Engelhard Manzanke, the head of the Foreigners Registration Office at the Berlin state office for citizens, told Britons that he could not say what kind of residence status UK nationals would get when the UK leaves the EU, nor what documents would be required.
But he promised that the immigration office would clarify the situation as soon as possible and be “very generous” with British people in Berlin who have to go through the federal legislative process to establish their new status.
He told them it would take eight weeks for the immigration office in Berlin to issue residence permits and this would not be possible before 29 March. However, he reassured Britons in the audience that the city had an “excellent, flexible team which coped with the refugee crisis two years ago”.
He told them by the second week in January, Britons could register their personal details on an official website to help establish that they have a continued right to live and work in the state on 30 March in the event of no deal.
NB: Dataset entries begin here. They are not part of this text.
/-- The hold-up test, the heartbeat and the checks of the supervisor (R23, R566). -/
def Obligations.SupervisorRowsComplete : Prop :=
  (∀ s, pwrState s = 1 → s.pwr.testAt + 3600000000000 * s.pwr.testHours ≤ s.clock → moves .holdupTest s { s with pwr :=
    { s.pwr with testing := true, testAt := s.clock, testHours := s.rdN VANE.HOLDUP_TEST_PERIOD } }) ∧
  (∀ s us, s.pwr.testing = true → ∃ u, u.rdN VANE.HOLDUP_CAP = min (us / 4) 65535 ∧ u.pwr = { s.pwr with testing := false } ∧
    goes (.holdupTestMeasured us) s (if us < 480 then vaneCause u 0x11 else u)) ∧
  (∀ s, s.vane.up = true → moves .heartbeatRound s { s with pwr := { s.pwr with round := true } }) ∧
  (∀ s back, s.pwr.round = true → s.vane.up = true → ∃ (parts : List Island) (u : State),
    parts = (if s.pwr.lull = 3 ∨ s.hl.supplies = false then [Island.vane] else clockedIslands) ∧
    u = parts.foldl (beat back) { s with pwr := { s.pwr with round := false } } ∧
    ∃ t, goes (.heartbeatTimeout back) s t ∧
      t.pwr.toggles = (parts.all (fun i => back.contains i) && !(u.wins.any fun e => e.2.fatal)) ∧
      t.pwr.alive = (if t.pwr.toggles then !u.pwr.alive else u.pwr.alive)) ∧
  (∀ s, s.vane.up = true → ∃ u, u.vane.up = false ∧ u.vane.why = 2 ∧ u.pwr.toggles = false ∧ u.pwr.round = false ∧
    goes .vaneWatchdog s u)

/-- Lull (R32, R34, R37): entry, the islands' stop, the L2 timeout, a wake, and the return to RUN. -/
def Obligations.LullRowsComplete : Prop :=
  (∀ s p n, p.src = .sq n → accepted (.lullEnter p) s → mayLull s p = true →
    ∃ u, replies (.lullEnter p) p s St.SUCCESS [] u ∧ u.pwr.lull = 1 ∧ u.pwr.lullCmd = some (p.src, pTag p) ∧
      u.pwr.wakeEv = s.rdN VANE.LULL_WAKE_EV ∧ u.pwr.wakeMon = s.rdN VANE.LULL_WAKE_MON ∧ u.hl = s.hl) ∧
  (∀ s p, (∀ n, p.src ≠ .sq n) → accepted (.lullEnter p) s → mayLull s p = true →
    ∃ u, replies (.lullEnter p) p s St.SUCCESS [] u ∧ u.pwr.lull = 2 ∧ u.hl = { s.hl with hostState := 2 }) ∧
  (∀ s, s.pwr.lull = 2 → s.hl.link = .l2 → ∃ u, u.pwr = s.pwr ∧
    (∀ g, g < 17 → (u.group g).samp = .idle ∧ (u.group g).instant = none) ∧ u.evf.cuFifo = [] ∧
    goes .lullEntryDone s (if s.pwr.wake.isSome then beginWake (powerRec (setLull u 3) 4 0 0)
      else powerRec (setLull u 3) 4 0 0)) ∧
  (∀ s, s.pwr.lull = 2 → s.hl.link ≠ .l2 → s.pwr.lullAt + 1000000000 ≤ s.clock →
    goes .lullL2Timeout s (record (leaveEntry s) 0x0F 0 0x0B)) ∧
  (∀ s w c, wakeEnabled s w = true → s.pwr.lull = 1 → s.pwr.lullCmd = some c →
    goes (.lullWakeSource w) s (leaveEntry (interruptLull s c))) ∧
  (∀ s w, wakeEnabled s w = true → s.pwr.lull = 3 →
    goes (.lullWakeSource w) s (beginWake { s with pwr := { s.pwr with wake := some w } })) ∧
  (∀ s w, wakeEnabled s w = true → s.pwr.lull = 2 → s.pwr.wake = none →
    moves (.lullWakeSource w) s { s with pwr := { s.pwr with wake := some w } }) ∧
  (∀ s, s.pwr.lull = 4 → s.tbState = 2 → s.hl.link = .up →
    let v := setLull s 0
    let w := powerRec (meshBack (if shedding v then v else pinsAfterShed v true)) 5 (wakeWords s.pwr.wake).1 (wakeWords s.pwr.wake).2
    let u := { w with pwr := { w.pwr with wake := none, lullCmd := none, wakeLow := false }
                      hl := { w.hl with hostState := 0, perstInLull := false } }
    goes .wakeComplete s (crsEnds (if s.hl.perstInLull then softReset u else u)))

/-- One loop cycle of all channels in use, and the protection events of the force loop (R39, R49, R55, R56, R74, R75, R81): each with the
cause or the state it leads to. -/
def Obligations.LoopRowsComplete : Prop :=
  (∀ s l, ∃ b u v, b = boundary ((s.grp.map Prod.fst).foldl takeTrigs s) ∧ u = (cycleChans b l).foldl (cycleChan l) b ∧ v = (u.swe.map Prod.fst).foldl sweBoundary u ∧
    goes (.loopCycle l) s (applySets ((v.swe.map Prod.fst).foldl seeLimit v))) ∧
  (∀ (s : State) (p : Prm) (n i : Nat) (x : Int), (s.wrNext p n i x).eff p n i = s.eff p n i ∧ (s.wrNext p n i x).rd p n i = p.wrap x ∧
    (s.wrNext p n i x).takenOver.eff p n i = p.wrap x) ∧
  (∀ s ch q up, ch < 128 → s.chState ch = 2 ∨ s.chState ch = 3 → (s.comp (.window ch (windowOf q up))).changing = false →
    ∃ u : State, goes (.windowCrossing ch q up) s (publishLimit (u.publish (s.eff FCH.EV_CLAMP ch)) ch true) ∧ (u.ch ch).clampCyc = 0 ∧
      (u.ch ch).limCyc = 0 ∧ u.rdN FCH.STATE ch = 5 ∧ (u.comp (.window ch (windowOf q up))).raw = up) ∧
  (∀ s ch q up, ch < 128 → s.chState ch = 4 → (s.comp (.window ch (windowOf q up))).changing = false →
    ∃ u : State, goes (.windowCrossing ch q up) s (u.publish (s.eff FCH.EV_CLAMP ch)) ∧ u.rdN FCH.STATE ch = 5 ∧
      (u.comp (.window ch (windowOf q up))).raw = up) ∧
  (∀ s ch q up, ch < 128 → connected (s.chState ch) = true → (s.comp (.window ch (windowOf q up))).changing = true →
    goes (.windowCrossing ch q up) s (s.setComp (.window ch (windowOf q up))
      { s.comp (.window ch (windowOf q up)) with waits := some up })) ∧
  (∀ s ch, ch < 128 → s.chState ch = 5 → 64 ≤ (s.ch ch).clampCyc →
    goes (.clampTimeout ch) s (enterOpen s ch 6) ∧ { code := 0x03 } ∈ protectionHits s ch) ∧
  (∀ s ch, limitDue s ch = true → goes (.limitTimeout ch) s (enterOpen s ch 6) ∧ { code := 0x01 } ∈ protectionHits s ch) ∧
  (∀ s ch row, row < 4 → soaDue s ch row = true →
    goes (.soaTimeout ch row) s (enterOpen s ch 6) ∧ { code := 0x02 } ∈ protectionHits s ch) ∧
  (∀ s ch, ch < 128 → 2 ≤ s.chState ch → s.chState ch ≤ 4 → goes (.senseLoss ch) s (recordChan s ch 0x04)) ∧
  (∀ s ch, 128 ≤ ch → ch < 132 → 2 ≤ s.chState ch → s.chState ch ≤ 4 → goes (.senseLoss ch) s (recordChan s ch 0x05)) ∧
  (∀ s ch, ch < 132 → justTripped s ch = true →
    goes (.senseLoss ch) s (record s (cb ch) (ci ch) (if ch < 128 then 0x04 else 0x05))) ∧
  (∀ s ch, ch < 128 → goes (.guardOvl ch) s (recordChan s ch 0x05)) ∧
  (∀ s g, g < 16 → goes (.railFault g) s (recordChan s (8 * g) 0x08))
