-- ==== Sys2Proof/Laws/KeptOps.lean ====
section
/-!
SUPPORT. What each function keeps (the queue, the canonical form, a blown fuse): shared operations, status windows, completions, channels, sweep and sequencer operations, reactions.
-/
set_option linter.unusedTactic false
set_option linter.unreachableTactic false
set_option linter.unusedSimpArgs false
namespace Sys2Proof.Machine
variable {qs : List Instr} {fu : Bool}

theorem kept_put {s : State} (p : Prm) (inst : Nat) (v : Int) (hKs : Kept qs fu s) : Kept qs fu (State.put s p inst v) := by
  unfold State.put; (repeat' (first | with_reducible assumption | with_reducible (first | apply kept_wr)))

theorem kept_bump {s : State} (p : Prm) (inst : Nat) (i : Nat) (n : Nat) (hKs : Kept qs fu s)
    : Kept qs fu (State.bump s p inst i n) := by
  unfold State.bump; (repeat' (first | with_reducible assumption | with_reducible (first | apply kept_wr)))

theorem kept_tally {s : State} (p : Prm) (inst : Nat) (i : Nat) (n : Nat) (hKs : Kept qs fu s)
    : Kept qs fu (State.tally s p inst i n) := by
  unfold State.tally; (repeat' (first | with_reducible assumption | with_reducible (first | apply kept_wr)))

theorem kept_setAcc {s : State} (a : Nat) (hKs : Kept qs fu s) : Kept qs fu (State.setAcc s a) := by
  unfold State.setAcc
  (repeat' (first | with_reducible assumption | with_reducible (first | apply Kept_if | apply kept_put)
                  | (with_reducible apply Kept_foldl; intro _ _ _) | simp only [Kept_mk, KeptAt_self] | split | intro _))

theorem kept_countCycle {s : State} (hKs : Kept qs fu s) : Kept qs fu (State.countCycle s) := by
  unfold State.countCycle; (repeat' (first | with_reducible assumption | with_reducible (first | apply kept_setAcc)))

theorem kept_draw {s : State} (hKs : Kept qs fu s) : Kept qs fu (State.draw s).2 := by
  exact hKs

theorem kept_drawInt {s : State} (hKs : Kept qs fu s) : Kept qs fu (State.drawInt s).2 := by
  exact hKs

theorem kept_drawMany (n : Nat) {s : State} (hKs : Kept qs fu s) : Kept qs fu (drawMany n s).2 := by
  induction n generalizing s with
  | zero => exact hKs
  | succ n ih => exact ih (kept_drawInt hKs)

theorem kept_emit {s : State} (o : Out) (hKs : Kept qs fu s) : Kept qs fu (State.emit s o) := by
  exact hKs

theorem kept_publish {s : State} (sel : Int) (at_ : Option Nat) (mark : Option Nat) (hKs : Kept qs fu s)
    : Kept qs fu (State.publish s sel at_ mark) := by
  unfold State.publish
  (repeat' (first | with_reducible assumption | with_reducible (first | apply Kept_if)
                  | (with_reducible apply Kept_foldl; intro _ _ _) | simp only [Kept_mk, KeptAt_self] | split))

theorem kept_setCon {s : State} (n : Nat) (v : Cons) (hKs : Kept qs fu s) : Kept qs fu (State.setCon s n v) := by
  exact hKs

theorem kept_setSq {s : State} (n : Nat) (v : Sq) (hKs : Kept qs fu s) : Kept qs fu (State.setSq s n v) := by
  exact hKs

theorem kept_setCq {s : State} (n : Nat) (v : Cq) (hKs : Kept qs fu s) : Kept qs fu (State.setCq s n v) := by
  exact hKs

theorem kept_raise {s : State} (v : Nat) (hKs : Kept qs fu s) : Kept qs fu (State.raise s v) := by
  unfold State.raise
  (repeat' (first | with_reducible assumption | with_reducible (first | apply Kept_if | apply kept_emit)
                  | (with_reducible apply Kept_foldl; intro _ _ _) | simp only [Kept_mk, KeptAt_self] | split))
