-- ==== Sys2Proof/Laws/KeptForce.lean ====
section
/-!
SUPPORT. What each function keeps (the queue, the canonical form, a blown fuse): force loop, measure path, sweep engines, calibration.
-/
set_option linter.unusedTactic false
set_option linter.unreachableTactic false
set_option linter.unusedSimpArgs false
namespace Sys2Proof.Machine
variable {qs : List Instr} {fu : Bool}

theorem kept_setLimitSrc {lim : State} {s : State} (c : Nat) (side : Option Bool) (hKlim : Kept qs fu lim)
    (hKs : Kept qs fu s) : Kept qs fu (setLimitSrc lim s c side) := by
  unfold setLimitSrc; (repeat' (first | with_reducible assumption | with_reducible (first | apply kept_cput)))

theorem kept_loopMoves {lim : State} {s : State} (c : Nat) (sel : Cmd3) (hKlim : Kept qs fu lim) (hKs : Kept qs fu s)
    : Kept qs fu (loopMoves lim s c sel) := by
  unfold loopMoves
  (repeat' (first | with_reducible assumption
                  | with_reducible (first | apply Kept_if | apply kept_setCh | apply kept_setChState | apply kept_publishLimit
                                          | apply kept_setLimitSrc) | (with_reducible apply Kept_foldl; intro _ _ _)
                  | simp only [Kept_mk, KeptAt_self] | split | intro _))

theorem kept_probeCycle {s : State} (c : Nat) (hKs : Kept qs fu s) : Kept qs fu (probeCycle s c) := by
  unfold probeCycle
  (repeat' (first | with_reducible assumption | with_reducible (first | apply Kept_if | apply kept_draw | apply kept_setCh)
                  | (with_reducible apply Kept_foldl; intro _ _ _) | simp only [Kept_mk, KeptAt_self] | split | intro _
                  | refine Kept.snd ?_ (by assumption)))

theorem kept_driveDacs {s : State} (c : Nat) (hKs : Kept qs fu s) : Kept qs fu (driveDacs s c) := by
  unfold driveDacs; (repeat' (first | with_reducible assumption | with_reducible (first | apply kept_setCh)))

theorem kept_cycleChan (readings : List LoopReading) {s : State} (c : Nat) (hKs : Kept qs fu s)
    : Kept qs fu (cycleChan readings s c) := by
  unfold cycleChan
  (repeat' (first | with_reducible assumption
                  | with_reducible (first | apply Kept_if | apply kept_setCh | apply kept_chainStep | apply kept_driveDacs
                                          | apply kept_loopMoves | apply kept_probeCycle | apply kept_stepUp
                                          | apply kept_takeOver | apply kept_writeForce)
                  | (with_reducible apply Kept_foldl; intro _ _ _) | simp only [Kept_mk, KeptAt_self] | split | intro _))
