-- ==== Sys2Proof/Laws/KeptVane.lean ====
section
/-!
SUPPORT. What each function keeps (the queue, the canonical form, a blown fuse): mesh, power, Vane, images, tests, resets.
-/
set_option linter.unusedTactic false
set_option linter.unreachableTactic false
set_option linter.unusedSimpArgs false
namespace Sys2Proof.Machine
variable {qs : List Instr} {fu : Bool}

theorem kept_mshCause {s : State} (inst code : Nat) (hKs : Kept qs fu s) : Kept qs fu (mshCause s inst code) := by
  unfold mshCause; (repeat' (first | with_reducible assumption | with_reducible (first | apply kept_record)))

theorem kept_setMsh {s : State} (m : Msh) (hKs : Kept qs fu s) : Kept qs fu (State.setMsh s m) := by
  exact hKs

theorem kept_releaseHeld {s : State} (hKs : Kept qs fu s) : Kept qs fu (releaseHeld s) := by
  unfold releaseHeld
  (repeat' (first | with_reducible assumption
                  | with_reducible (first | apply Kept_if | apply kept_frameTo | apply kept_setMsh)
                  | (with_reducible apply Kept_foldl; intro _ _ _) | simp only [Kept_mk, KeptAt_self] | split | intro _))

theorem kept_askAgain {s : State} (hKs : Kept qs fu s) : Kept qs fu (askAgain s) := by
  unfold askAgain
  (repeat' (first | with_reducible assumption
                  | with_reducible (first | apply Kept_if | apply kept_setMsh | apply kept_setStream)
                  | (with_reducible apply Kept_foldl; intro _ _ _) | simp only [Kept_mk, KeptAt_self] | split | intro _))

theorem kept_startRepair {s : State} (hKs : Kept qs fu s) : Kept qs fu (startRepair s) := by
  unfold startRepair
  (repeat' (first | with_reducible assumption
                  | with_reducible (first | apply Kept_if | apply kept_sendFrame | apply kept_setMsh)
                  | (with_reducible apply Kept_foldl; intro _ _ _) | simp only [Kept_mk, KeptAt_self] | split | intro _))

theorem kept_repairOwed {s : State} (hKs : Kept qs fu s) : Kept qs fu (repairOwed s) := by
  unfold repairOwed
  (repeat' (first | with_reducible assumption
                  | with_reducible (first | apply Kept_if | apply kept_setMsh | apply kept_startRepair)
                  | (with_reducible apply Kept_foldl; intro _ _ _) | simp only [Kept_mk, KeptAt_self] | split | intro _))

theorem kept_learn {s : State} (g : MeshGraph) (claimed : Bool) (hKs : Kept qs fu s) : Kept qs fu (learn s g claimed) := by
  unfold learn
  (repeat' (first | with_reducible assumption
                  | with_reducible (first | apply Kept_if | apply kept_put | apply kept_setMsh | apply kept_setPort)
                  | (with_reducible apply Kept_foldl; intro _ _ _) | simp only [Kept_mk, KeptAt_self] | split | intro _))

theorem kept_dropForwards {s : State} (hKs : Kept qs fu s) : Kept qs fu (dropForwards s) := by
  unfold dropForwards
  (repeat' (first | with_reducible assumption
                  | with_reducible (first | apply Kept_if | apply kept_complete | apply kept_setMsh)
                  | (with_reducible apply Kept_foldl; intro _ _ _) | simp only [Kept_mk, KeptAt_self] | split | intro _))

theorem kept_syncOff {s : State} (hKs : Kept qs fu s) : Kept qs fu (syncOff s) := by
  unfold syncOff; (repeat' (first | with_reducible assumption | with_reducible (first | apply kept_put | apply kept_setMsh)))

theorem kept_dropTimeCtl {s : State} (hKs : Kept qs fu s) : Kept qs fu (dropTimeCtl s) := by
  unfold dropTimeCtl
  (repeat' (first | with_reducible assumption
                  | with_reducible (first | apply Kept_if | apply kept_complete | apply kept_setMsh)
                  | (with_reducible apply Kept_foldl; intro _ _ _) | simp only [Kept_mk, KeptAt_self] | split | intro _))

theorem kept_loseEnum {s : State} (hKs : Kept qs fu s) : Kept qs fu (loseEnum s) := by
  unfold loseEnum
  (repeat' (first | with_reducible assumption
                  | with_reducible (first | apply Kept_if | apply kept_complete | apply kept_setMsh)
                  | (with_reducible apply Kept_foldl; intro _ _ _) | simp only [Kept_mk, KeptAt_self] | split | intro _))

theorem kept_dropFar {s : State} (hKs : Kept qs fu s) : Kept qs fu (dropFar s) := by
  unfold dropFar
  (repeat' (first | with_reducible assumption
                  | with_reducible (first | apply Kept_if | apply KeptRes_if | apply kept_askAgain | apply kept_finish
                                          | apply kept_refuse) | (with_reducible apply Kept_foldl; intro _ _ _)
                  | simp only [Kept_mk, KeptAt_self, KeptRes_done, KeptRes_later] | split | intro _))

theorem kept_leaveMesh {s : State} (hKs : Kept qs fu s) : Kept qs fu (leaveMesh s) := by
  unfold leaveMesh
  (repeat' (first | with_reducible assumption
                  | with_reducible (first | apply Kept_if | apply kept_setMsh | apply kept_setPort | apply kept_dropFar
                                          | apply kept_dropForwards | apply kept_dropTimeCtl | apply kept_syncOff)
                  | (with_reducible apply Kept_foldl; intro _ _ _) | simp only [Kept_mk, KeptAt_self] | split | intro _))

theorem kept_standAlone {s : State} (gen : Nat) (hKs : Kept qs fu s) : Kept qs fu (standAlone s gen) := by
  unfold standAlone
  (repeat' (first | with_reducible assumption | with_reducible (first | apply kept_put | apply kept_leaveMesh)))

theorem kept_passNewer {s : State} (gen : Nat) (but : Option Nat) (hKs : Kept qs fu s) : Kept qs fu (passNewer s gen but) :=
    by
  unfold passNewer
  (repeat' (first | with_reducible assumption | with_reducible (first | apply Kept_if | apply kept_sendFrame)
                  | (with_reducible apply Kept_foldl; intro _ _ _) | simp only [Kept_mk, KeptAt_self] | split | intro _))

theorem kept_portGone {s : State} (p : Nat) (hKs : Kept qs fu s) : Kept qs fu (portGone s p) := by
  unfold portGone
  (repeat' (first | with_reducible assumption
                  | with_reducible (first | apply Kept_if | apply kept_put | apply kept_setMsh | apply kept_setPort
                                          | apply kept_startRepair | apply kept_syncLost)
                  | (with_reducible apply Kept_foldl; intro _ _ _) | simp only [Kept_mk, KeptAt_self] | split | intro _))

theorem kept_dropLoopback {s : State} (p : Nat) (hKs : Kept qs fu s) : Kept qs fu (dropLoopback s p) := by
  unfold dropLoopback
  (repeat' (first | with_reducible assumption
                  | with_reducible (first | apply Kept_if | apply kept_complete | apply kept_setPort)
                  | (with_reducible apply Kept_foldl; intro _ _ _) | simp only [Kept_mk, KeptAt_self] | split | intro _))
One British national at the meeting said they felt that at last someone had listened to them after two years of anxiety.
“His statement is remarkable, in my view because he, as the first of the heads of the immigration offices in Germany, is willing to come out at this stage and put Brits’ minds at rest,” said the source.
Earlier this week, the French also sought to reassure British nationals in France of their status post-Brexit.
Nathalie Loiseau, the Europe minister, said France would guarantee the residence, employment and welfare rights of the 160,000 British citizens living there provided that Britain offered the same guarantees to French expatriates.
The British in Europe campaign group said UK nationals in the EU were facing “a rough landing” in the absence of a deal. Guaranteeing residency rights and issuing documents by 30 March would be a “massive and overwhelming task in some countries”, said the group’s co-chair, Jane Golding.
European governments are being urged by Brussels to take a “generous” approach to protect the rights of 1 million Britons living in the European Union if the UK crashes out of Brexit talks without a deal.